++++ Input data

-- ==== Sys2Proof/Machine/Engines.lean ====
section
/-! DEFINITION. The copy and collective engines (R289 to R304) and QFENCE (R268): commands, queues, chunks, collectives and how
operations end. -/

namespace Sys2Proof.Machine

open Sys2Proof

/-! ### Queues (R289) -/

/-- A copy queue of a core's cluster. -/
def copyQueue (c q : Nat) : Nat := (coreDie c * 16 + coreCluster c) * 4 + q
/-- A collective queue of a partition on a die. -/
def collQueue (d p q : Nat) : Nat := 512 + (d * 32 + p) * 2 + q
/-- The mark of an operation that stands in no engine queue: a COPY packet's (R362). -/
def noQueue : Nat := 4096

/-- An engine queue. -/
def State.engQueue (s : State) (q : Nat) : EngQueue := (get s.engQueues q).getD { places := [], done := 0 }

/-- The state with an engine queue replaced. -/
def State.setEngQueue (s : State) (q : Nat) (e : EngQueue) : State := { s with engQueues := put s.engQueues q e }

/-- Places of a queue (Table 1 of R289). -/
def queuePlaces (q : Nat) : Nat := if q < 512 then 64 else 32

/-- Whether a queue has room for an entry. -/
def State.queueRoom (s : State) (q : Nat) : Bool := decide ((s.engQueue q).places.length < queuePlaces q)

/-- Whether a place stands at the head of every queue that holds it. -/
def State.headEverywhere (s : State) (p : Place) : Bool :=
  s.engQueues.all fun e => !e.2.places.contains p || e.2.places.head? == some p

/-- The state after the join entries at the head of all their queues have gone (R268): fuel bounds their number. -/
def State.passJoins : Nat → State → State
  | 0, s => s
  | n + 1, s =>
    match s.engQueues.findSome? fun e => match e.2.places.head? with
      | some (.join j) => if s.headEverywhere (.join j) then some j else none
      | _ => none
      with
    | none => s
    | some j =>
      State.passJoins n { s with engQueues := s.engQueues.map fun e =>
        (e.1, { e.2 with places := e.2.places.filter fun p => p != .join j }) }

/-- Whether an operation stands at the head of its queue, or in none. -/
def State.atHead (s : State) (o : EngOp) : Bool :=
  o.queue == noQueue || (s.engQueue o.queue).places.head? == some (.cmd o.id)

/-- The state with an engine operation replaced. -/
def State.setEng (s : State) (o : EngOp) : State := { s with engOps := put s.engOps o.id o }

/-- The agent that an engine operation is for memory (R385). -/
def State.engWho (s : State) (o : EngOp) : Who :=
  { die := o.die,
    mid := if o.queue < 512 then o.die * 256 + 0x80 + o.queue / 4 % 16 else s.proxyMid o.part,
    part := some o.part, root := some o.root }

/-! ### Extents and control words (R293, R298, R301) -/

/-- Whether two runs of 57-bit addresses share an address. -/
def extentsMeet (a n b m : Nat) : Bool :=
  n != 0 && m != 0 && (decide ((b + 2 ^ 57 - a) % 2 ^ 57 < n) || decide ((a + 2 ^ 57 - b) % 2 ^ 57 < m))

/-- LENGTH of CPY (Table 4 of R298). -/
def cpyLength (w : Nat) : Nat := bitsOf 12 24 w * 2 ^ 24 + bitsOf 24 0 w

/-- Rows and bytes per row of a copy. -/
def copyShape (two : Bool) (w : Nat) : Nat × Nat := if two then (bitsOf 16 40 w, bitsOf 24 0 w) else (1, cpyLength w)

/-- Bytes that a copy writes. -/
def copyBytes (two : Bool) (w : Nat) : Nat := (copyShape two w).1 * (copyShape two w).2

/-- The extent of a copy's side with a pitch (R293). -/
def copyExtent (two : Bool) (w pitch : Nat) : Nat :=
  let z := copyShape two w
  if z.1 = 0 ∨ z.2 = 0 then 0 else (z.1 - 1) * pitch + z.2

/-- Whether CPY or CPY2D accepts its control and pitch words and addresses (R293, R298, R299). -/
def copyOk (two : Bool) (dst src w pitch : Nat) : Bool :=
  let dp := bitsOf 32 0 pitch
  let sp := bitsOf 32 32 pitch
  let z := copyShape two w
  bitsOf 4 60 w == 0 && bitsOf 2 58 w != 0 && bitsOf 4 36 w == 0 &&
    (if two then bitsOf 12 24 w == 0 && !(decide (1 < z.1) && decide (dp < z.2)) && decide (z.1 * z.2 < 2 ^ 36)
     else bitsOf 16 40 w == 0) &&
    !extentsMeet dst (copyExtent two w dp) src (copyExtent two w sp)

/-- COMM, OP and COUNT of COLL (Table 5 of R301). -/
def collComm (w : Nat) : Nat := bitsOf 8 48 w
/-- OP of COLL. -/
def collOp (w : Nat) : Nat := bitsOf 2 46 w
/-- COUNT of COLL. -/
def collCount (w : Nat) : Nat := bitsOf 32 0 w
/-- Bytes of a source element of COLL. -/
def collSrcSize (w : Nat) : Nat := if flag 44 w then 4 else 2
/-- Bytes of a destination element of COLL. -/
def collDstSize (w : Nat) : Nat := if flag 43 w then 4 else 2
/-- Elements that a member reads (R301). -/
def collReads (w p : Nat) : Nat := if collOp w = 2 then collCount w / p else collCount w
/-- Elements that a member writes (R301). -/
def collWrites (w p : Nat) : Nat := if collOp w = 1 then collCount w / p else collCount w

/-- Whether COLL accepts its control word and extents, for P members where its communicator is set; an all-reduce's extents do not
depend on P (R301, R307). -/
def collOk (dst src w : Nat) (p : Option Nat) : Bool :=
  let apart (p : Nat) : Bool :=
    let n := collReads w p * collSrcSize w
    let m := collWrites w p * collDstSize w
    !extentsMeet dst m src n || (collOp w == 0 && dst == src && n == m)
  bitsOf 4 60 w == 0 && bitsOf 2 58 w != 0 && !flag 57 w && collOp w != 3 && !(collOp w == 2 && flag 45 w) &&
    bitsOf 11 32 w == 0 &&
    match p with
    | none => collOp w != 0 || apart 1
    | some p => (collOp w == 0 || collCount w % p == 0) && apart p

/-! ### Issuing a command (R290) -/

/-- A new engine operation. -/
def EngOp.new (id op queue launch part die root : Nat) (warp : Option (Nat × Nat)) (fut : Option (Nat × Nat))
    (pkt : Option (Nat × Nat)) (dst src : Nat) (ctl pitch : DWord) (members : List (Nat × Nat)) : EngOp :=
  { id := id, op := op, queue := queue, launch := launch, part := part, die := die, root := root, warp := warp, fut := fut,
    pkt := pkt, dst := dst, src := src, ctl := ctl, pitch := pitch, members := members, nth := 0, st := .travelling, done := 0,
    chunk := 0, reads := [], writes := [], buf := [], source := [], cancel := false, fail := none, stamped := List.replicate 8 0 }

/-- The state after a warp has issued an engine command that passed its checks (R290): an entry, its handle pushed, the ENG
counter raised and the command on its way; 0x282 without a free entry. -/
def State.issueCommand (s : State) (c : Cur) (x : Warp) (i : Instr) (op queue dst src : Nat) (ctl pitch : DWord)
    (members : List (Nat × Nat)) : Except Trap State :=
  let t := s.tenantOf x.launch
  let k := s.core c.core
  match freeEntry (k.tableOf t) with
  | none => .error (Trap.of 0x282 0)
  | some e =>
    let f := (k.fut t e).allocate .engine x.launch c.core
    let root := ((s.launch x.launch).map (·.root)).getD 0
    let o := s.newOp i 3 (.engine s.serial) 5 false false []
    let eng := EngOp.new s.serial op queue x.launch t (coreDie c.core) root (some (c.core, c.slot)) (some (c.core, e)) none
      dst src ctl pitch members
    match x.split c.b with
    | none => .ok s
    | some p =>
      let y := (x.writeUni c.b p false 0 true (handleOf c.core e f.gen)).advance c.b
      .ok (((s.setCore c.core (k.setFut t e f)).setEng eng).issueOp c { y with engs := y.engs ++ [s.serial] } o)

/-- A word that issues an engine command: its sources, then its checks and the command. -/
def engineWord (i : Instr) (f : Fmt4) (s : State) (op : Nat) (codes : List Nat)
    (go : State → Cur → Warp → Split → Except Trap State) : Out :=
  onCompute i s op fun s c x p =>
    let g := x.cguard f.g f.neg
    match x.readCause p (uniSources g codes) with
    | some t => .error t
    | none =>
      if x.full 3 then .ok s
      else if !g then .ok (s.putWarp c (x.uniResult c.b p false 0 false 0))
      else go s c x p

/-- A copy command. -/
def copyWord (i : Instr) (f : Fmt4) (s : State) (two : Bool) : Out :=
  engineWord i f s (if two then 0x51 else 0x50)
    ([f.a.toNat, f.b.toNat, f.c.toNat] ++ if two then [f.c.toNat + 1] else []) fun s c x p =>
    let dst := (x.uval p f.a.toNat).toNat % 2 ^ 57
    let src := (x.uval p f.b.toNat).toNat % 2 ^ 57
    let w := x.uval p f.c.toNat
    let pitch := if two then x.uval p (f.c.toNat + 1) else 0
    if !copyOk two dst src w.toNat pitch.toNat then .error (Trap.of 0x281 (w.toNat % 2 ^ 32))
    else s.issueCommand c x i (if two then 0x51 else 0x50) (copyQueue c.core (bitsOf 2 56 w.toNat)) dst src w pitch []

/-- CPY (R299). -/
def execCpy (f : Fmt4) (s : State) : Out := copyWord (.cpy f) f s false
/-- CPY2D (R299). -/
def execCpy2d (f : Fmt4) (s : State) : Out := copyWord (.cpy2d f) f s true

/-- The members of a communicator slot of a partition's collective engine on a die, if it is set (R300). -/
def State.comm (s : State) (d p n : Nat) : Option (List (Nat × Nat)) := get s.comms (d, p, n)

/-- The cause of a COLL command, in the order of R307, or its members. -/
def State.collCause (s : State) (d p dst src : Nat) (w : Nat) : Except (Nat × Nat) (List (Nat × Nat)) :=
  let m := s.comm d p (collComm w)
  let size := max (collDstSize w) (collSrcSize w)
  if dst % size != 0 || src % size != 0 then .error (0x104, 15)
  else if !collOk dst src w (m.map (·.length)) then .error (0x281, w % 2 ^ 32)
  else
    match m with
    | none => .error (0x283, collComm w)
    | some l => if l.contains (d, p) then .ok l else .error (0x283, collComm w)

/-- COLL (R301). -/
def execColl (f : Fmt4) (s : State) : Out :=
  engineWord (.coll f) f s 0x52 [f.a.toNat, f.b.toNat, f.c.toNat] fun s c x p =>
    let dst := (x.uval p f.a.toNat).toNat % 2 ^ 57
    let src := (x.uval p f.b.toNat).toNat % 2 ^ 57
    let w := x.uval p f.c.toNat
    let t := s.tenantOf x.launch
    match s.collCause (coreDie c.core) t dst src w.toNat with
    | .error e => .error (Trap.of e.1 e.2)
    | .ok l => s.issueCommand c x (.coll f) 0x52 (collQueue (coreDie c.core) t (bitsOf 1 56 w.toNat)) dst src w 0 l

/-! ### EQSTAT and QFENCE (R304, R268) -/

/-- Whether two operations are of one collective: the same slot with the same members, and the same number on that communicator
(R300; DEDUCED, log entry 59). -/
def EngOp.matches_ (o e : EngOp) : Bool :=
  e.op == 0x52 && e.members == o.members && collComm e.ctl.toNat == collComm o.ctl.toNat && e.nth == o.nth && e.st != .travelling

/-- The operation of a member of a collective that has entered its queue (R300, R303; DEDUCED, log entry 58). -/
def State.peer (s : State) (o : EngOp) (m : Nat × Nat) : Option EngOp :=
  (s.engOps.find? fun e => o.matches_ e.2 && (e.2.die, e.2.part) == m).map (·.2)

/-- Whether a member has reached a collective: its operation stands at the head of its queue, runs or has run (R303). -/
def State.reached (s : State) (e : EngOp) : Bool :=
  match e.st with
  | .queued => s.atHead e && !e.cancel && e.fail.isNone
  | .travelling => false
  | _ => true

/-- Whether every member has reached a collective. -/
def State.allReached (s : State) (o : EngOp) : Bool :=
  o.members.all fun m => (s.peer o m).any s.reached

/-! ### What a collective writes (R301, R302) -/

/-- A source element widened to F32 (R302). -/
def collTerm (f32 : Bool) (b : List Byte) : Nat := if f32 then ofBytes b else ofBytes b * 65536

/-- Terms combined in ascending rank order (R302). -/
def collCombine (isMax : Bool) : List Nat → Nat
  | [] => 0
  | a :: r => r.foldl (fun x y =>
      if isMax then (F32.minMax true x y).bits else (F32.add .rne 0 (F32.unpack x) (F32.unpack y)).bits) a

/-- An F32 result in the destination's format: RNE, not saturating (R302). -/
def collConvert (f32 : Bool) (v : Nat) : List Byte :=
  if f32 then toBytes 4 (F32.convert .rne 0 false (F32.unpack v)).bits
  else toBytes 2 (BF16.convert .rne 0 false (F32.unpack v)).bits

/-- The operations of all members of a collective, in rank order. -/
def State.peers (s : State) (o : EngOp) : List EngOp := o.members.filterMap (s.peer o)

++++++++

#### Requirement:
Your answer should be the lines of the listing above between the line holding "(copyExtent two w sp)" and the line holding "def collSrcSize (w", inclusive, restated word for word and alone.

#### Exercise answer:
    !extentsMeet dst (copyExtent two w dp) src (copyExtent two w sp)

/-- COMM, OP and COUNT of COLL (Table 5 of R301). -/
def collComm (w : Nat) : Nat := bitsOf 8 48 w
/-- OP of COLL. -/
def collOp (w : Nat) : Nat := bitsOf 2 46 w
/-- COUNT of COLL. -/
def collCount (w : Nat) : Nat := bitsOf 32 0 w
/-- Bytes of a source element of COLL. -/
def collSrcSize (w : Nat) : Nat := if flag 44 w then 4 else 2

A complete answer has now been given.